**Input records**
/-- A failed unlock of a source: counted, said, and the fourth within 60 s locks the source out for 60 s (R411). -/
def unlockFailed (source : Bytes) (role : Nat) (s : State) : State :=
  let now := s.clk.hub
  let locked := lockedOut s source
  let s := s.onSvc fun v => { v with failures := (v.failures + 1) % 2 ^ 32 }
  let s := notify .hub 0x1002 1 (source ++ leBytes 1 role) s
  if locked then s else
  let recent := s.svc.fails.filter (fun f => decide (now < f.2 + 60000000000)) ++ [(source, now)]
  let n := (recent.filter (·.1 == source)).length
  if n < 4 then s.onSvc fun v => { v with fails := recent }
  else
    let s := s.onSvc fun v => { v with fails := recent.filter (·.1 != source),
                                       lockouts := v.lockouts.filter (·.1 != source) ++ [(source, now + 60000000000)] }
    notify .hub 0x1003 1 (source ++ leBytes 1 n) s

/-- A response code unlocks: not in a lockout, its challenge at most 10 s old, and the code the role's (R410, R411). -/
def unlocks (s : State) (source : Bytes) (session role : Nat) (challenge : Option (Bytes × Nat)) (code : Bytes) : Bool :=
  match challenge with
  | none => false
  | some (c, t) => !lockedOut s source && decide (s.clk.hub ≤ t + 10000000000)
      && code == unlockCode role (unlockMessage c source session role)

/-- An in-band unlock of a port (R412). -/
def unlockPort (p : Nat) (bs : Bytes) (s : State) : Written :=
  let role := field bs 0 1
  if role ≠ 2 && role ≠ 3 then rejectWrite s else
  let source := leBytes 6 (p + 1)
  let ok := unlocks s source 0 role (portAt s p).challenge (bs.drop 1)
  let s := updPort p (fun d => { d with challenge := none }) s
  if ok then doneWrite (updPort p (fun d => { d with role := role }) s) else rejectWrite (unlockFailed source role s)

/-- Objects that only a compute port may write: 0x1123 unlock, 0x1124 role drop (R412). -/
def writeRole (src : Src) (index : Nat) (bs : Bytes) (s : State) : Written :=
  match src with
  | .sp _ _ _ => rejectWrite s
  | .cp p _ _ =>
    if index = 0x1123 then unlockPort p bs s
    else
      let v := leNat bs
      onlyIf (decide (1 ≤ v) && decide (v ≤ 2) && decide (v ≤ (portAt s p).role)) s (updPort p (fun d => { d with role := v }) s)

/-- A write of a scalar command object. -/
def writeCommand (ends : Bool) (index sub v : Nat) (s : State) : Written :=
  match index with
  | 0x1140 => onlyIf (v == 1 && s.nor.present) s (eraseSettings s)
  | 0x1203 => onlyIf (v == 1) s (startSnapshot s)
  | 0x3411 => onlyIf (v == 1) s (s.onTree fun t => { t with high := List.replicate 12 0 })
  | 0x3865 => onlyIf (v == 1) s (clearSamples s)
  | 0x6031 => onlyIf (v == 1 || v == 2) s (triggerShutdown { cause := 3, force := v == 2 } s)
  | 0x6032 => onlyIf (v == 1 && resumeAllowed s) s (beginResume s)
  | 0x7020 => onlyIf (quadResetAllowed s (sub - 1) v) s (writeQuadReset (sub - 1) v ends s)
  | 0x7021 => onlyIf (portResetAllowed v) s (writePortReset (sub - 1) v s)
  | 0x7022 => onlyIf (slateAllowed s v) s (writeSlate v s)
  | 0x7822 => onlyIf (cancelAllowed s v) s (cancelStaging s)
  | 0x8002 => doneWrite (clearOverflow v s)
  | _ => rejectWrite s

/-- A write of a command object that is a BLOB. -/
def writeBlob (src : Src) (index sub : Nat) (bs : Bytes) (s : State) : Written :=
  match index with
  | 0x2010 => writeSegment (windowOf src) bs s
  | 0x3810 => judged (writeReservationSet bs s)
  | 0x3840 => judged (writeGateList (sub - 1) bs s)
  | 0x4020 => judged (writeScrub bs s)
  | 0x5030 => judged (writeRepair bs s)
  | 0x7820 => writeImage src bs s
  | _ => judged (writeTest bs s)
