/-- Transfer begin (R404): checks of the object, then its length, then a free transfer. -/
def runBegin (write : Bool) (index sub length : Nat) (_mac session : Nat) (s : State) : State × Nat × Bytes :=
  let st := serviceStop s write (sessionRole s session) index sub
  let (lo, hi) := writeSizes index sub
  if st ≠ 0 then (s, st, [])
  else if !write && length ≠ 0 then (s, 0x03, [])
  else if write && (length < lo || hi < length || 8388608 < length) then (s, 0x0A, [])
  else
  let s := dropStale s
  match leastFrom (fun i => s.svc.transfers.all (·.1 != i)) 4 1 with
    | none => (s, 0x18, [])
    | some id =>
      if s.svc.transfers.any (·.2.session == session) then (s, 0x18, []) else
      let data := if write then [] else valueOf s session index sub
      let n := if write then length else data.length
      let t : Transfer := { session := session, write := write, index := index, sub := sub, length := n, data := data, touched := s.clk.hub }
      (s.onSvc fun v => { v with transfers := v.transfers ++ [(id, t)] }, 0,
        leBytes 1 id ++ [0, 0, 0] ++ leBytes 4 n ++ leBytes 2 1024 ++ [0, 0])

/-- Transfer block (R405). -/
def runBlock (id offset : Nat) (data : Bytes) (_mac session : Nat) (s : State) : State × Nat × Bytes :=
  match transferOf s session id with
  | none => (s, 0x13, [])
  | some t =>
    let s := updTransfer id (fun t => { t with touched := s.clk.hub }) s
    let head := leBytes 1 id ++ [0, 0, 0] ++ leBytes 4 offset
    let n := Nat.min 1024 (t.length - offset)
    if t.write then
      if t.last = some offset then (s, 0, head)
      else if offset ≠ t.data.length || t.length ≤ offset then (s, 0x16, [])
      else if data.length ≠ n then (s, 0x13, [])
      else (updTransfer id (fun t => { t with data := t.data ++ data, last := some offset }) s, 0, head)
    else if !data.isEmpty then (s, 0x03, [])
    else if offset % 1024 ≠ 0 || t.length ≤ offset then (s, 0x16, [])
    else (s, 0, head ++ slice t.data offset n)

/-- Transfer end (R405): a write transfer writes its object once; the transfer is over either way. -/
def runEnd (src : Src) (id crc : Nat) (_mac session : Nat) (s : State) : State × Nat × Bytes :=
  match transferOf s session id with
  | none => (s, 0x13, [])
  | some t =>
    let s := endTransfer id s
    let sum := crc32c t.data
    let head := leBytes 1 id ++ [0, 0, 0] ++ leBytes 4 sum
    if !t.write then (s, 0, head)
    else if t.data.length ≠ t.length || sum ≠ crc then (s, 0x13, [])
    else match objRow t.index t.sub with
      | none => (s, 0x09, [])
      | some r =>
        let (s, st) := performWrite src true t.index t.sub r t.data s
        (s, st, head)

/-- Transfer abort (R406). -/
def runAbort (id : Nat) (_mac session : Nat) (s : State) : State × Nat × Bytes :=
  match transferOf s session id with
  | none => (s, 0x13, [])
  | some _ => (endTransfer id s, 0, leBytes 1 id ++ [0, 0, 0])

/-- TRANSFER_BEGIN (R404). -/
def execTransferBegin (src : Src) (write : Bool) (index : BitVec 16) (sub : BitVec 8) (length : Nat) (s : State) : Answered :=
  whenReleased s (serve src 0x08 true (runBegin write index.toNat sub.toNat length))
/-- TRANSFER_BLOCK (R405). -/
def execTransferBlock (src : Src) (transfer offset : Nat) (data : Bytes) (s : State) : Answered :=
  whenReleased s (serve src 0x09 true (runBlock transfer offset data))
/-- TRANSFER_END (R405). -/
def execTransferEnd (src : Src) (transfer : Nat) (crc : BitVec 32) (s : State) : Answered :=
  whenReleased s (serve src 0x0A true (runEnd src transfer crc.toNat))
/-- TRANSFER_ABORT (R406). -/
def execTransferAbort (src : Src) (transfer : Nat) (s : State) : Answered :=
  whenReleased s (serve src 0x0B true (runAbort transfer))
/-- TRANSFER_TIMEOUT (R406): 10 s of hub time without a frame. -/
def execTransferTimeout (transfer : Nat) (s : State) : Answered :=
  whenReleased s fun s =>
    if linkDead s || s.svc.transfers.any (fun t => t.1 == transfer && decide (s.clk.hub < t.2.touched + 10000000000)) then s
    else endTransfer transfer s

/-! ### Sessions (R408 to R411) -/

/-- A session closes: its transfers end without writing (R406). -/
def closeSession (k : Nat) (s : State) : State :=
  s.onSvc fun v => { v with sessions := v.sessions.filter (·.1 != k), transfers := v.transfers.filter (·.2.session != k) }

/-- Session open (R408): the lowest free session, observer until it is unlocked. -/
def runOpen (role : Nat) (mac _session : Nat) (s : State) : State × Nat × Bytes :=
  if role = 0 || 3 < role then (s, 0x0A, []) else
  match leastFrom (fun k => s.svc.sessions.all (·.1 != k)) 8 1 with
  | none => (s, 0x18, [])
  | some k =>
    let w := defaultWindows s
    let s := updWin k (fun _ => w) s
    let (c, s) := if role = 1 then ((none : Option Bytes), s) else (some (leBytes 32 (Config.challenge s.draw).toNat), s.drawn)
    let x : Session := { mac := mac, wanted := role, challenge := c.map fun b => (b, s.clk.hub), lastFrame := s.clk.hub }
    (s.onSvc fun v => { v with sessions := v.sessions ++ [(k, x)] }, 0,
      leBytes 1 k ++ leBytes 1 1 ++ [0, 0] ++ c.getD (List.replicate 32 0))

/-- Session unlock (R410, R411). -/
def runUnlock (code : Bytes) (mac session : Nat) (s : State) : State × Nat × Bytes :=
  match s.svc.sessions.find? (·.1 == session) with
  | none => (s, 0x11, [])
  | some (_, x) =>
    let source := beBytes 6 mac
    let ok := unlocks s source session x.wanted x.challenge code
    let change := fun (y : Session) => { y with challenge := none, role := if ok then x.wanted else y.role }
    let s := s.onSvc fun v => { v with sessions := v.sessions.map fun e => if e.1 = session then (e.1, change e.2) else e }
    if ok then (notify .hub 0x1001 0 (leBytes 1 session ++ leBytes 1 x.wanted ++ source) s, 0, leBytes 1 x.wanted ++ [0, 0, 0])
    else (unlockFailed source x.wanted s, 0x12, [])

/-- SESSION_OPEN (R408). -/
def execSessionOpen (src : Src) (role : BitVec 8) (s : State) : Answered := whenReleased s (serve src 0x10 false (runOpen role.toNat))
/-- SESSION_UNLOCK (R410). -/
def execSessionUnlock (src : Src) (code : Bytes) (s : State) : Answered := whenReleased s (serve src 0x11 true (runUnlock code))
/-- SESSION_CLOSE (R408). -/
def execSessionClose (src : Src) (s : State) : Answered :=
  whenReleased s (serve src 0x12 true fun _ k s => (closeSession k s, 0, []))
/-- SESSION_IDLE_TIMEOUT (R408): no frame for the time of object 0x1111:00. -/
def execSessionIdleTimeout (session : Fin 9) (s : State) : Answered :=
  whenReleased s fun s =>
    match s.svc.sessions.find? (·.1 == session.val) with
    | none => s
    | some (_, x) =>
      if linkDead s || decide (s.clk.hub < x.lastFrame + objGet s 0x1111 0 * 1000000000) then s else closeSession session s

/-! ### Sending (R394, R413 to R418) -/

/-- A body as a Notice frame carries it: padded to a multiple of 4. -/
def paddedBody (n : Notice) (resend : Bool) : Bytes := let b := noticeBody n resend; padTo (roundUp b.length 4) b

/-- Bodies of a queue that one frame carries: in queue order, at most 64 and at most 1,484 bytes; info and warn bodies beyond
the rate stay (R417, R418). Room in bodies and bytes, info and warn bodies still allowed; bodies taken and left. -/
def takeBodies (room bytes rate : Nat) : List Notice → List Notice × List Notice
  | [] => ([], [])
  | n :: q =>
    let size := (paddedBody n false).length
    if n.severity < 2 && rate = 0 then
      let (t, l) := takeBodies room bytes rate q
      (t, n :: l)
    else if room = 0 || bytes < size then ([], n :: q)
    else
      let (t, l) := takeBodies (room - 1) (bytes - size) (if n.severity < 2 then rate - 1 else rate) q
      (n :: t, l)

/-- Bodies a subscriber may still be sent this second. -/
def rateLeft (s : State) (d : Subscriber) : Nat :=
  objGet s 0x1133 0 - (if d.second = s.clk.hub / 1000000000 then d.sent else 0)

/-- Subscribers that a Notice frame could serve now. -/
def noticesFor (s : State) : List Nat :=
  (List.range 8).filter fun i =>
    let d := nth s.svc.subs i {}
    (subscription s i).1 ≠ 0 && !(takeBodies 64 1484 (rateLeft s d) d.queue).1.isEmpty

/-- The complex's own frame of a type: header and payload (Table 13.1). -/
def jenrynFrame (mtype flags status session txn : Nat) (payload : Bytes) : Bytes :=
  leBytes 1 1 ++ leBytes 1 mtype ++ leBytes 1 flags ++ leBytes 1 status ++ leBytes 1 session ++ [0] ++ leBytes 2 txn
  ++ leBytes 2 payload.length ++ [0, 0] ++ payload

/-- A frame leaves. -/
def putFrame (dest : Nat) (bs : Bytes) (s : State) : State :=
  s.onSvc fun v => { v with wire := (dest, bs), counts := modNth v.counts 1 (· + 1) }

/-- A Notice frame of some bodies leaves for a subscriber. -/
def putNotices (i : Nat) (resend : Bool) (ns : List Notice) (s : State) : State :=
  let payload := leBytes 1 ns.length ++ [0, 0, 0] ++ ns.flatMap (paddedBody · resend)
  let s := putFrame (subscription s i).1 (jenrynFrame 0x20 0 0 0 (s.svc.frames % 65536) payload) s
  s.onSvc fun v => { v with frames := v.frames + 1 }

/-- Notice 0x1010 for a subscriber whose queue has space after drops (R415). -/
def saidServiceDrops (i : Nat) (s : State) : State :=
  let d := nth s.svc.subs i {}
  if d.unsaid = 0 || 64 ≤ d.queue.length then s else
  let n : Notice := { code := 0x1010, severity := 1, stamp := hubStamp s, payload := leBytes 1 (i + 1) ++ leBytes 4 d.unsaid }
  journalNotice n (subQueue i n (s.onSvc fun v => { v with subs := modNth v.subs i fun d => { d with unsaid := 0 } }))
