-- ==== Sys2Proof/Certificates/Slice0/Obligations.lean ====
section
/-!
DEFINITION. The statements for the provers: what each command of the table does, in the manual's terms, with what it leaves
alone; the queue of commands; qz_rst_n; the stored bytes. A command's effect is said for every state and operands that meet
the conditions under which the manual gives it that effect.
-/
open Sys2Proof Sys2Proof.Machine

/-! ### The queue, the pin and the passage of time -/

/-- A step takes the command at the front of the queue and executes it on the state with the queue's rest. -/
def Obligations.StepRunsTheFrontCommand : Prop :=
  ∀ (i : Instr) (rest : List Instr) (s : State), step { s with pending := i :: rest } = exec i { s with pending := rest }

/-- With no command waiting, a nanosecond of hub time passes after the release of qz_rst_n, and nothing happens before it (the
model's choice, assumption 1): hub time rises by one and every quadrant counter by what its oscillator gives it, at most two, with nothing else changed but
the count of free values; then idle times are held while hub_ref is lost and the running moves and map-outs issue their next copies.
What a counter has run beyond its count stays below 1 ns. -/
def Obligations.EmptyQueueLetsTimePass : Prop :=
  ∀ s : State, s.pending = [] →
    (s.released = false → step s = .next s) ∧
    (s.released = true → ∃ u, step s = .next (keepFixed s true (stepMoves (holdIdle u))) ∧ u.clk.hub = s.clk.hub + 1 ∧
      u = { s with clk := { s.clk with hub := u.clk.hub, quad := u.clk.quad, phase := u.clk.phase }, draw := u.draw } ∧
      u.clk.quad.length = s.clk.quad.length ∧
      (∀ q, q < s.clk.quad.length → quadTime s q ≤ quadTime u q ∧
        (0 ≤ nth s.clk.phase q 0 → nth s.clk.phase q 0 < 1000000 → quadTime u q ≤ quadTime s q + 2)) ∧
      ∀ q, q < 4 → 0 ≤ nth u.clk.phase q 0 ∧ nth u.clk.phase q 0 < 1000000)

/-- Every command answers a next state, which keeps the queue of waiting commands and the variant; no command ends in a fault or
a refusal. -/
def Obligations.EveryCommandAnswersAndKeepsTheQueue : Prop :=
  ∀ (i : Instr) (s : State), ∃ t, exec i s = .next t ∧ t.pending = s.pending ∧ t.variant = s.variant

/-- R26: while qz_rst_n is low every command but START_UP, which stands for its release, is ignored; QZ_RST_N_ASSERT finds
the complex as it leaves it.
qz_rst_n follows its two commands: START_UP leaves it high, QZ_RST_N_ASSERT low, every other command as it was. -/
def Obligations.QzRstNCommandsMoveThePin : Prop :=
  (∀ (i : Instr) (s : State), s.released = false → (∀ env, i ≠ .startUp env) → i ≠ .qzRstNAssert → exec i s = .next s) ∧
  (∀ (i : Instr) (s t : State), exec i s = .next t →
     (i = .qzRstNAssert → t.released = false) ∧ ((∃ env, i = .startUp env) → t.released = true) ∧
     (i ≠ .qzRstNAssert → (∀ env, i ≠ .startUp env) → t.released = s.released))

/-- QZ_RST_N_ASSERT always leaves the pin low and everything but the NOR device at its value before a first release: nothing
stored in the stacks, no request, no session, counters at 0, no reference lost, every written value gone; the NOR device keeps
its rings, its settings, its images and its stored power-cycle count, and records not yet programmed are lost
(assumptions 5 and 7). -/
def Obligations.AssertReturnsToCold : Prop :=
  ∀ s : State, ∃ t, exec .qzRstNAssert s = .next t ∧ t.released = false ∧ t.mem = [] ∧ t.touch = [] ∧ t.reqs = [] ∧
    t.ports = State.reset.ports ∧ t.stk = State.reset.stk ∧ t.map = State.reset.map ∧ t.objs = [] ∧ t.clk = State.reset.clk ∧
    t.svc = State.reset.svc ∧ t.cnt = State.reset.cnt ∧ t.reg = State.reset.reg ∧ t.test = State.reset.test ∧
    t.nor.ledger = s.nor.ledger ∧ t.nor.journal = s.nor.journal ∧ t.nor.settings = s.nor.settings ∧
    t.nor.slotA = s.nor.slotA ∧ t.nor.slotB = s.nor.slotB ∧ t.nor.staging = s.nor.staging ∧ t.nor.cycles = s.nor.cycles ∧
    t.nor.waiting = []

/-- The state after reset is cold. -/
def Obligations.ResetIsCold : Prop :=
  lowPinCold State.reset ∧ State.reset.released = false ∧ State.reset.shaped = true

/-- An invariant that every step keeps: while qz_rst_n is low, everything but the NOR device, the queue, the variant and the
count of free values is at its value before a first release. -/
def Obligations.StepKeepsLowPinCold : Prop :=
  ∀ s t : State, lowPinCold s → step s = .next t → lowPinCold t

/-! ### Start-up and recovery (chapter 14) -/

/-- START_UP with the pin low runs the start-up sequence with what the pins, the stacks and NOR answer, and leaves the pin high;
where the hub fails its wrapper test the start fails: object 0x7001 reads 5 (R433). With the pin high it changes nothing. -/
def Obligations.StartUpRunsTheSequence : Prop :=
  ∀ (env : StartEnv) (s : State),
    (s.released = false → exec (.startUp env) s = .next (keepFixed s true (startUp env s)) ∧
      (env.hubTest = false → (startUp env s).start.state = 5)) ∧
    (s.released = true → exec (.startUp env) s = .next s)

**Aim of the exercise**
Beginning with the line containing "this second. -/" in the material above, copy every line exactly until you have copied the line containing "def jenrynFrame (mtype".

**Answer to the problem**
/-- Bodies a subscriber may still be sent this second. -/
def rateLeft (s : State) (d : Subscriber) : Nat :=
  objGet s 0x1133 0 - (if d.second = s.clk.hub / 1000000000 then d.sent else 0)

/-- Subscribers that a Notice frame could serve now. -/
def noticesFor (s : State) : List Nat :=
  (List.range 8).filter fun i =>
    let d := nth s.svc.subs i {}
    (subscription s i).1 ≠ 0 && !(takeBodies 64 1484 (rateLeft s d) d.queue).1.isEmpty

/-- The complex's own frame of a type: header and payload (Table 13.1). -/
def jenrynFrame (mtype flags status session txn : Nat) (payload : Bytes) : Bytes :=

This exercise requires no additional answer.